Informative

Leaps and Bounds: India’s changing attitudes towards homosexuality

By Sandhya Maddali

Last year, on Sep. 6, 2018, India declared the application of Section 337 on homosexuality unconstitutional, effectively decriminalizing homosexuality in the country. Section 337, which makes sexual acts “against the order of nature” illegal, seems to be neutral at face value. The meaning of the section is a gray area in certain perspectives because it is partially based on the reader’s interpretation, but it did assist in justifying the discrimination against homosexual communities. Today, Section 377 is still applied in instances of beastiality and sex with minors.

This battle to declare Section 337 as unconstitutional was a long-standing one, and it first began with the Naz Foundation, a non-governmental organization focused on raising awareness about sexual health that took the case to the High Court of Delhi in 2009. For the first time in India’s history, the application of Section 377 to homosexuality was considered unconstitutional.

Later, in 2013, this ruling was overturned by the verdict of Suresh Kumar Koushal v. Naz Foundation. Their justification was that India did not have many members of the LGBTQ+ community in the first place, so the involvement of the judicial system was largely unnecessary. This set the LGBTQ+ community in India right back to square one, until Menaka Guruswamy and Arundhati Katju came along to push the fight.

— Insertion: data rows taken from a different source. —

-- ==== Sys2Proof/Machine/Serializer.lean ====
section
/-! DEFINITION. The tree serializer: SER and DSR (43_tree_serializer.md). -/

namespace Sys2Proof.Machine

/-- `SerNode(t)` (43_tree_serializer.md R92). -/
def serNode : HuffTree → Cmd Unit
  | .leaf s => do
    writeBit true
    writeBits s
  | .node l r => do
    writeBit false
    serNode l
    serNode r

/-- The state at the end of SER (43_tree_serializer.md R92). -/
def State.treeWritten (s : State) : State := { s with phase := .treeWritten }

/-- The body of SER on the tree `t` (43_tree_serializer.md R92). -/
def ser (t : HuffTree) : Cmd Unit := do
  serNode t
  modify State.treeWritten

/-- SER (43_tree_serializer.md R92). TREE = NONE cannot be met in MAP_READY (log 6). -/
def execSer (s : State) : Result :=
  dispatch legalSer (fun s =>
    match s.tree with
    | none => .fault .treeMissing
    | some t => runCmd (ser t) s) s

/-- The most internal nodes DSR accepts (43_tree_serializer.md R95). -/
def maxInternal : Nat := 255

/-- `DsrNode()` (43_tree_serializer.md R94): the tree read and the internal nodes read so far. The first argument bounds
the depth of the recursion and the second is the counter I; called with 256 and 0 the bound is never reached, since I
counts at least one node per level (R95; log 8). -/
def dsrNode : Nat → Nat → Cmd (HuffTree × Nat)
  | 0, _ => throw .malformedStream
  | d + 1, i => do
    let b ← readBit .malformedStream
    if b then do
      let s ← readBits 8 .malformedStream
      pure (.leaf s, i)
    else if i = maxInternal then throw .malformedStream
    else do
      let (l, i) ← dsrNode d (i + 1)
      let (r, i) ← dsrNode d i
      pure (.node l r, i)

/-- The state at the end of DSR (43_tree_serializer.md R94). -/
def State.treeRead (s : State) (t : HuffTree) : State :=
  { s with tree := some t, dir := .decompress, phase := .treeReady }

/-- The body of DSR after its length check (43_tree_serializer.md R94). -/
def dsrTree : Cmd Unit := do
  let (t, _) ← dsrNode 256 0
  modify (fun s => s.treeRead t)

/-- The body of DSR (43_tree_serializer.md R94). -/
def dsr : Cmd Unit := fun s =>
  if s.inCap < s.inLen then .error .lengthRange s else dsrTree s

/-- DSR (43_tree_serializer.md R94). -/
def execDsr (s : State) : Result := dispatch legalIdle (runCmd dsr) s

end Sys2Proof.Machine
end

In the monumental case, Navtej Singh Johar & Ors. v. Union of India thr. Secretary Ministry of Law and Justice, the two women played very significant roles in arguing for the final verdict on the unconstitutionality of Section 377. There was also a personal stake in this for them because the two women were in a relationship themselves, which was revealed in an interview with CNN’s Fareed Zakaria.

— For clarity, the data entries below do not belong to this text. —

-- ==== Sys2Proof/Laws/Trees.lean ====
section
/-! SUPPORT. The tree segment: what SER writes and what DSR reads (43_tree_serializer.md R92 to R97). -/

namespace Sys2Proof.Machine

theorem leafCount_eq (t : HuffTree) : leafCount t = internalCount t + 1 := by
  induction t with
  | leaf s => rfl
  | node l r ihl ihr => simp only [leafCount, internalCount, ihl, ihr]; omega

theorem leafCount_pos (t : HuffTree) : 0 < leafCount t := by rw [leafCount_eq]; omega

theorem treeBits_eq (t : HuffTree) : treeBits t = 10 * internalCount t + 9 := by
  rw [treeBits, leafCount_eq]; omega

theorem treeBits_node (l r : HuffTree) : treeBits (.node l r) = 1 + treeBits l + treeBits r := by
  simp only [treeBits_eq, internalCount]; omega

/-- A tree of L leaves serializes to 10 L - 1 bits (43_tree_serializer.md R93). -/
@[simp] theorem serBits_length (t : HuffTree) : (serBits t).length = treeBits t := by
  induction t with
  | leaf s => simp [serBits, treeBits, leafCount]
  | node l r ihl ihr => rw [treeBits_node]; simp [serBits, ihl, ihr]; omega

@[simp] theorem leafSymbols_length (t : HuffTree) : (leafSymbols t).length = leafCount t := by
  induction t with
  | leaf s => rfl
  | node l r ihl ihr => simp [leafSymbols, leafCount, ihl, ihr]

/-- SerNode writes the preorder serialization (43_tree_serializer.md R92). -/
theorem serNode_eq (t : HuffTree) : serNode t = writeString (serBits t) := by
  induction t with
  | leaf s => rfl
  | node l r ihl ihr => rw [serNode, ihl, ihr, serBits, writeString, writeString_append]

/-- SER's body, when the tree fits (43_tree_serializer.md R92). -/
theorem ser_ok {t : HuffTree} {s : State} (hs : s.outLen.toNat ≤ s.outCap.toNat)
    (h : (streamLen s + treeBits t) / 8 ≤ s.outCap.toNat) :
    ∃ u, ser t s = .ok () u.treeWritten ∧ Wrote s u (serBits t) := by
  obtain ⟨u, hu, hw⟩ := writeString_ok (bs := serBits t) hs (by simpa using h)
  exact ⟨u, by rw [ser, serNode_eq, cmd_bind_ok hu, cmd_modify], hw⟩

theorem ser_full {t : HuffTree} {s : State} (hs : s.outLen.toNat ≤ s.outCap.toNat)
    (h : s.outCap.toNat < (streamLen s + treeBits t) / 8) :
    ∃ u, ser t s = .error .outputOverflow u ∧ WriteFrame s u := by
  obtain ⟨u, hu, hw⟩ := writeString_full (bs := serBits t) hs (by simpa using h)
  exact ⟨u, by rw [ser, serNode_eq, cmd_bind_error hu], hw⟩

/-! ## Reading a tree -/

/-- One level of DsrNode at the end of the input (43_tree_serializer.md R94). -/
theorem dsrNode_end {d i : Nat} {s : State} (h : 8 * s.inLen.toNat ≤ s.rpos.toNat) :
    dsrNode (d + 1) i s = .error .malformedStream s := by
  rw [dsrNode, cmd_bind_error (readBit_end h)]

/-- One level of DsrNode whose control bit is 1 (43_tree_serializer.md R94). -/
theorem dsrNode_leaf {d i : Nat} {s : State} (h : s.rpos.toNat < 8 * s.inLen.toNat)
    (hb : inBit s s.rpos.toNat = true) :
    dsrNode (d + 1) i s =
      (readBits 8 .malformedStream >>= fun v => pure (.leaf v, i)) (s.readTo (s.rpos.toNat + 1)) := by
  rw [dsrNode, cmd_bind_ok (readBit_ok h), hb]
  rfl

/-- One level of DsrNode whose control bit is 0, at the limit of internal nodes (43_tree_serializer.md R95). -/
theorem dsrNode_limit {d : Nat} {s : State} (h : s.rpos.toNat < 8 * s.inLen.toNat)
    (hb : inBit s s.rpos.toNat = false) :
    dsrNode (d + 1) maxInternal s = .error .malformedStream (s.readTo (s.rpos.toNat + 1)) := by
  rw [dsrNode, cmd_bind_ok (readBit_ok h), hb]
  rfl

/-- One level of DsrNode whose control bit is 0, below the limit (43_tree_serializer.md R94). -/
theorem dsrNode_node {d i : Nat} {s : State} (h : s.rpos.toNat < 8 * s.inLen.toNat)
    (hb : inBit s s.rpos.toNat = false) (hi : i ≠ maxInternal) :
    dsrNode (d + 1) i s =
      (dsrNode d (i + 1) >>= fun p => dsrNode d p.2 >>= fun q => pure (.node p.1 q.1, q.2))
        (s.readTo (s.rpos.toNat + 1)) := by
  rw [dsrNode, cmd_bind_ok (readBit_ok h), hb]
  simp only [Bool.false_eq_true, if_false, hi]

/-- DsrNode reads back a serialized tree (43_tree_serializer.md R97). -/
theorem dsrNode_complete {t : HuffTree} {d i : Nat} {s : State} (hd : internalCount t < d)
    (hi : i + internalCount t ≤ maxInternal) (hl : 8 * s.inLen.toNat < 2 ^ 64)
    (hn : s.rpos.toNat + treeBits t ≤ 8 * s.inLen.toNat) (hin : inStream s s.rpos.toNat (treeBits t) = serBits t) :
    dsrNode d i s = .ok (t, i + internalCount t) (s.readTo (s.rpos.toNat + treeBits t)) := by
  induction t generalizing d i s with
  | leaf v =>
    obtain ⟨d, rfl⟩ := Nat.exists_eq_succ_of_ne_zero (by omega : d ≠ 0)
    have hT : treeBits (.leaf v) = 8 + 1 := rfl
    rw [hT] at hn hin
    rw [inStream_succ, serBits] at hin
    obtain ⟨hb, hv⟩ := List.cons.inj hin
    have hp := readTo_rpos s (p := s.rpos.toNat + 1) (by omega)
    rw [Nat.succ_eq_add_one, dsrNode_leaf (by omega) hb,
      cmd_bind_ok (readBits_ok (by rwa [readTo_inLen]) (by rw [hp, readTo_inLen]; omega)), cmd_pure, hp, inStream_readTo,
      ofNat_bitsInto_inStream hv, readTo_readTo, hT]
    congr 2
  | node l r ihl ihr =>
    obtain ⟨d, rfl⟩ := Nat.exists_eq_succ_of_ne_zero (by omega : d ≠ 0)
    simp only [internalCount] at hd hi
    have hT := treeBits_node l r
    rw [hT] at hn hin
    have h0 : s.rpos.toNat < 8 * s.inLen.toNat := by have := leafCount_pos l; simp only [treeBits] at hn; omega
    rw [(by omega : 1 + treeBits l + treeBits r = (treeBits l + treeBits r) + 1), inStream_succ, serBits] at hin
    obtain ⟨hb, hlr⟩ := List.cons.inj hin
    rw [inStream_add] at hlr
    obtain ⟨hl', hr'⟩ := List.append_inj hlr (by rw [inStream_length, serBits_length])
    have hp := readTo_rpos s (p := s.rpos.toNat + 1) (by omega)
    have hq := readTo_rpos s (p := s.rpos.toNat + 1 + treeBits l) (by omega)
    rw [Nat.succ_eq_add_one, dsrNode_node h0 hb (by omega)]
    have hleft := ihl (d := d) (i := i + 1) (s := s.readTo (s.rpos.toNat + 1)) (by omega) (by omega)
      (by rwa [readTo_inLen]) (by rw [hp, readTo_inLen]; omega) (by rw [hp]; exact hl')
    rw [hp, readTo_readTo] at hleft
    have hright := ihr (d := d) (i := i + 1 + internalCount l) (s := s.readTo (s.rpos.toNat + 1 + treeBits l)) (by omega)
      (by omega) (by rwa [readTo_inLen]) (by rw [hq, readTo_inLen]; omega) (by rw [hq]; exact hr')
    rw [hq, readTo_readTo] at hright
    rw [cmd_bind_ok hleft, cmd_bind_ok hright, cmd_pure, internalCount, hT]
    congr 2
    · omega
    · omega

/-- A read stands at a position of the input (20_memory.md R54). -/
theorem rpos_lt_of_le {s : State} {p : Nat} (hl : 8 * s.inLen.toNat < 2 ^ 64) (h : p ≤ 8 * s.inLen.toNat) :
    (s.readTo p).rpos.toNat = p := readTo_rpos s (by omega)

Today, both are accomplished lawyers. Menaka Guruswamy attended Harvard, Oxford, and the National Law School of India University, while Arundhati Katju attended both Columbia and National Law School of India University as well.

This monumental decision by the court is a huge turning point for India’s LGBTQ+ community. Though many people in India still possess homophobic ideals, the judiciary recognition of same-sex relationships is a big step in the right direction.